Work with different data formats (binary, netCDF, .mat)

Nikolay Koldunov

koldunovn@gmail.com

This is part of Python for Geosciences notes.

================


In [1]:
%matplotlib inline
import matplotlib.pylab as plt
import numpy as np

Binary data

Open binary


In [ ]:
!wget ftp://sidads.colorado.edu/pub/DATASETS/nsidc0051_gsfc_nasateam_seaice/final-gsfc/north/monthly/nt_200709_f17_v01_n.bin

Create file id:


In [2]:
ice = np.fromfile('nt_200709_f17_v01_n.bin', dtype='uint8')

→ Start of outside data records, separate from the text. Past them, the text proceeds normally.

/-- HOST_MAP_CHECK_COMPLETE (R197, R203): a commit compares with SRV_HCRC, a re-check with the map's CRC (DEDUCED, log
entry 27). -/
def execHostMapCheckComplete (s : State) : Host.Outcome State Fault Refusal :=
  let h := s.rd Reg.SRV_STAT_HANDLE
  if s.rd Reg.SRV_STAT_PHASE ≠ 4 ∨ (s.srv.mode ≠ 2 ∧ s.srv.mode ≠ 3) then done s
  else
    let c := s.mapBytesCrc h
    if s.srv.mode = 2 then
      if c = s.rd64 Reg.SRV_HCRC_LO_HCRC Reg.SRV_HCRC_HI_HCRC then
        let t := (s.wr64 (Reg.COR_MAP_CRC_LO_CRC h) (Reg.COR_MAP_CRC_HI_CRC h) c).wrs [(Reg.COR_MAP_DESC_STATE h, 3),
          (Reg.COR_MAP_DONE_COLS h, (s.geo h).cols)]
        done ((t.srvEnd 1).raise pSRV 2)
      else done (((s.wr (Reg.COR_MAP_DESC_STATE h) 0).srvEnd 3).raise pSRV 5)
    else if c = s.rd64 (Reg.COR_MAP_CRC_LO_CRC h) (Reg.COR_MAP_CRC_HI_CRC h) then
      let t := (s.wr (Reg.COR_MAP_DESC_DAMAGED h) 0).modSrv fun v => { v with
        damaged := v.damaged.filter fun e => e.1 != h, repaired := v.repaired ++ v.damaged.filter fun e => e.1 == h }
      done (((t.mapWhole h).srvEnd 1).dmgShow)
    else done ((s.srvEnd 3).raise pSRV 5)

/-! ### Damage (R203) -/

/-- A code word of a handle's map is damaged: `o` is its byte offset in the map. -/
def State.mapDamaged (s : State) (h o : Nat) : State :=
  let st := s.rd (Reg.COR_MAP_DESC_STATE h)
  if st = 0 ∨ s.srv.damaged.contains (h, o) then s
  else
    let t := (s.wr (Reg.COR_MAP_DESC_DAMAGED h) 1).modSrv fun v => { v with damaged := v.damaged ++ [(h, o)] }
    if st = 3 then t.dmgShow else t.nextRepair

/-- Damage in a workspace allocation at an offset (R203): a cost record is walked again; a word of the parameter block or
the coarse grid comes from the other copy unless that is poisoned too. -/
def State.workDamaged (s : State) (h o : Nat) : State :=
  let g := s.geo h
  let recs := 24576
  let grid := recs + 256 * g.sx * g.sq
  let copy (other : Nat) : State :=
    if s.poisoned (s.workspace h + other) 32 then
      ((s.setFault pSRV 0).modSrv fun v => { v with coarse := if v.coarse.contains h then v.coarse else v.coarse ++ [h],
                                                    repair := v.repair.filter (· != h) }).nextRepair
    else s.hbmStore (s.workspace h + o) (Memory.readBytes s.hbm (s.workspace h + other) 32)
  let n := 2 * g.nfx * g.nfy
  if o < recs then copy (if o < 12288 then o + 12288 else o - 12288)
  else if o < grid then
    let m := (o - recs) / 256
    (s.hbmStore (s.workspace h + o) (List.replicate 32 0)).modSrv fun v =>
      { v with redo := if v.redo.contains (h, m) then v.redo else v.redo ++ [(h, m)] }
  else if o < grid + 4 * n then
    let r := (o - grid) / n
    copy (if r % 2 = 0 then o + n else o - n)
  else s

/-- The accumulators of a whole area, walked afresh. -/
def State.walkArea (s : State) (h : Nat) : List (Nat × Nat) :=
  let g := s.geo h
  (List.range (g.sx * g.sq)).foldl (fun acc n =>
    segDensity g (n / g.sq) (n % g.sq) (shapesOf (s.walkSegment h (n / g.sq) (n % g.sq)).1.figs) acc) []

/-- MAP_REPAIR_COMPLETE (R203): the damaged cells of the map under repair are computed again and written; a column not
yet swept gets its density. -/
def execMapRepairComplete (s : State) : Host.Outcome State Fault Refusal :=
  match s.srv.repair with
  | none => done s
  | some h =>
    if s.inReset pSRV then done s
    else
      let g := s.geo h
      let acc := s.walkArea h
      let rho := rhoFrom g acc
      let p := s.prox h
      let value (i : Nat) : Nat :=
        let a : Int := ((i / g.rows : Nat) : Int) - 1
        let b : Int := ((i % g.rows : Nat) : Int) - 1
        if g.cols * g.rows ≤ i then 0
        else if s.rd (Reg.COR_MAP_DESC_STATE h) = 1 ∧ s.rd (Reg.COR_MAP_DONE_COLS h) ≤ i / g.rows then rho a b
        else proxAt p g rho (s.fogOf h g p) p.iter a b
      let t := (s.srv.damaged.filter fun e => e.1 == h).foldl (fun u e =>
        u.hbmStore (s.mapAddr h + e.2) ((List.range 16).flatMap fun i => leBytes 2 (value (e.2 / 2 + i)))) s
      let u := (t.wr (Reg.COR_MAP_DESC_DAMAGED h) 0).modSrv fun v => { v with
        damaged := v.damaged.filter fun e => e.1 != h, repair := none,
        repaired := v.repaired ++ v.damaged.filter fun e => e.1 == h }
      done ((u.mapWhole h).raise pSRV 7).nextRepair

/-! ### Pixel correction (R198, R200, R202) -/

/-- The byte offsets in the map of the cells that a tile's correction reads. -/
def tileCells (g : MapGeo) (i0 j0 : Int) : List Nat :=
  let x0 := (cellFrac g.d i0).1
  let x1 := (cellFrac g.d (i0 + 63)).1 + 1
  let y0 := (cellFrac g.d j0).1
  let y1 := (cellFrac g.d (j0 + 63)).1 + 1
  (List.range (x1 - x0 + 1).toNat).flatMap fun a : Nat => (List.range (y1 - y0 + 1).toNat).map fun b : Nat => 2 * g.key (x0 + a) (y0 + b)

/-- The poisoned code word of the map that a tile's correction reads, by its byte offset in the map (R203). -/
def State.tileDamage (s : State) (h : Nat) (g : MapGeo) (i0 j0 : Int) : Option Nat :=
  ((tileCells g i0 j0).find? fun o => s.poisoned (s.mapAddr h + o) 2).map fun o => o / 32 * 32

/-- A tile whose correction reads a repaired cell marks its segment (R468). -/
def State.noteRepaired (s : State) (h : Nat) (g : MapGeo) (i0 j0 : Int) (t : Tile) : State :=
  if (tileCells g i0 j0).any fun o => s.srv.repaired.contains (h, o / 32 * 32) then
    s.modSeg t.wseq t.j fun c => { c with flags := c.flags ||| 2 }
  else s

/-- What a corrected pixel counts: its slot address if it lies within LENGTH, its dose, whether it was clamped, and whether s
fell below 0. -/
structure Pixel where
  addr : Option Nat
  dose : Nat
  sat  : Bool
  neg  : Bool
  deriving DecidableEq, Repr

/-- The corrected pixels of a tile (R200); those within LENGTH have a place in the slot (R215). -/
def State.tilePixels (s : State) (w : Waybill) (p : Plan) (t : Tile) (slot : Nat) : List Pixel :=
  let h := w.handle
  let g := s.geo h
  let sr := s.srOf h
  let c := tileOf w.dir p.k t.tseq
  let q := w.segIndex t.j
  let factor (i : Nat) : Nat := s.rd (Reg.doseClass i)
  let kern (i : Nat) : Int := sx 16 (s.rd (Reg.srTap i))
  (List.range 4096).map fun n =>
    let u := 64 * c.1 + n % 64
    let y := 64 * c.2 + n / 64
    let vs := if w.dir = 0 then y else p.w - 1 - y
    let sv := sharpAt factor kern t.recA sr ((n % 64 : Nat) : Int) ((n / 64 : Nat) : Int)
    let e := doseOf sv (factorAt (s.mapCell h) g.d ((w.stripe * p.w + u : Nat) : Int) ((q * p.w + y : Nat) : Int))
    { addr := if t.j * p.w + vs < w.length then some (s.slotAddr p.k slot u vs) else none, dose := min 65535 e, sat := decide (65535 < e), neg := decide (sv < 0) }

/-- A tile that correction discards; its segment is computed again (R202, R203). -/
def State.discardTile (s : State) (t : Tile) : State := (s.tileDone t).markTrv t.trv

/-- Correct a tile into its slot (R200). -/
def State.correct (s : State) (w : Waybill) (p : Plan) (t : Tile) (slot : Nat) : State :=
  let px := s.tilePixels w p t slot
  let put (m : List Host.Cell) (x : Pixel) : List Host.Cell := match x.addr with
    | some a => Memory.writeBytes m a (leBytes 2 x.dose)
    | none => m
  let s1 : State := { s with hbm := px.foldl put s.hbm }
  let sat := (px.filter Pixel.sat).length
  let s2 := (s1.wrapInc Reg.COR_PIXSAT_COUNT sat).wrapInc Reg.COR_PIXNEG_COUNT (px.filter Pixel.neg).length
  (s2.raiseIf (decide (0 < sat)) pCOR 2).tileDone t

/-- TILE_CORRECT (R200, R202, R203): the oldest agreed tile; `fail` names a correction slice whose residue check failed. -/
def execTileCorrect (fail : Option Nat) (clock : Nat) (s : State) : Host.Outcome State Fault Refusal :=
  if !s.live pCOR then done s
  else match s.ras.tiles.find? fun t => t.place == .agreed with
    | none => done s
    | some t =>
      match s.waybillOf t.wseq, (s.trv t.trv).slot with
      | some (w, p), some slot =>
        if t.void then done (s.dropTile t)
        else
          let c := tileOf w.dir p.k t.tseq
          let g := s.geo w.handle
          let i0 : Int := ((w.stripe * p.w + 64 * c.1 : Nat) : Int)
          let j0 : Int := ((w.segIndex t.j * p.w + 64 * c.2 : Nat) : Int)
          match s.tileDamage w.handle g i0 j0 with
          | some o =>
            done ((((s.discardTile t).raise pCOR 3).mapDamaged w.handle o).modTrv t.trv fun v => { v with damage := some mapMark })
          | none => match fail with
            | some n => done ((s.discardTile t).residue n clock)
            | none => done ((s.noteRepaired w.handle g i0 j0 t).correct w p t slot)
      | _, _ => done (s.dropTile t)

end Sys2Proof.Machine
end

We use uint8 data type. List of numpy data types

The file format consists of a 300-byte descriptive header followed by a two-dimensional array.


In [3]:
ice = ice[300:]

Reshape


In [4]:
ice = ice.reshape(448,304)

Simple visualisation of array with imshow (Matplotlib function):


In [5]:
plt.imshow(ice)
plt.colorbar();


To convert to the fractional parameter range of 0.0 to 1.0, divide the scaled data in the file by 250.


In [6]:
ice = ice/250.
plt.imshow(ice)
plt.colorbar();


Let's mask all land and missing values:


In [7]:
ice_masked = np.ma.masked_greater(ice, 1.0)
plt.imshow(ice_masked)
plt.colorbar();


Masking in this case is similar to using NaN in Matlab. More about NumPy masked arrays

Save binary


In [8]:
fid = open('My_ice_2007.bin', 'wb')
ice.tofile(fid)
fid.close()

In order to work with other data formats we need to use one of the SciPy submodules:

SciPy

General purpose scientific library (that consist of bunch of sublibraries) and builds on NumPy arrays.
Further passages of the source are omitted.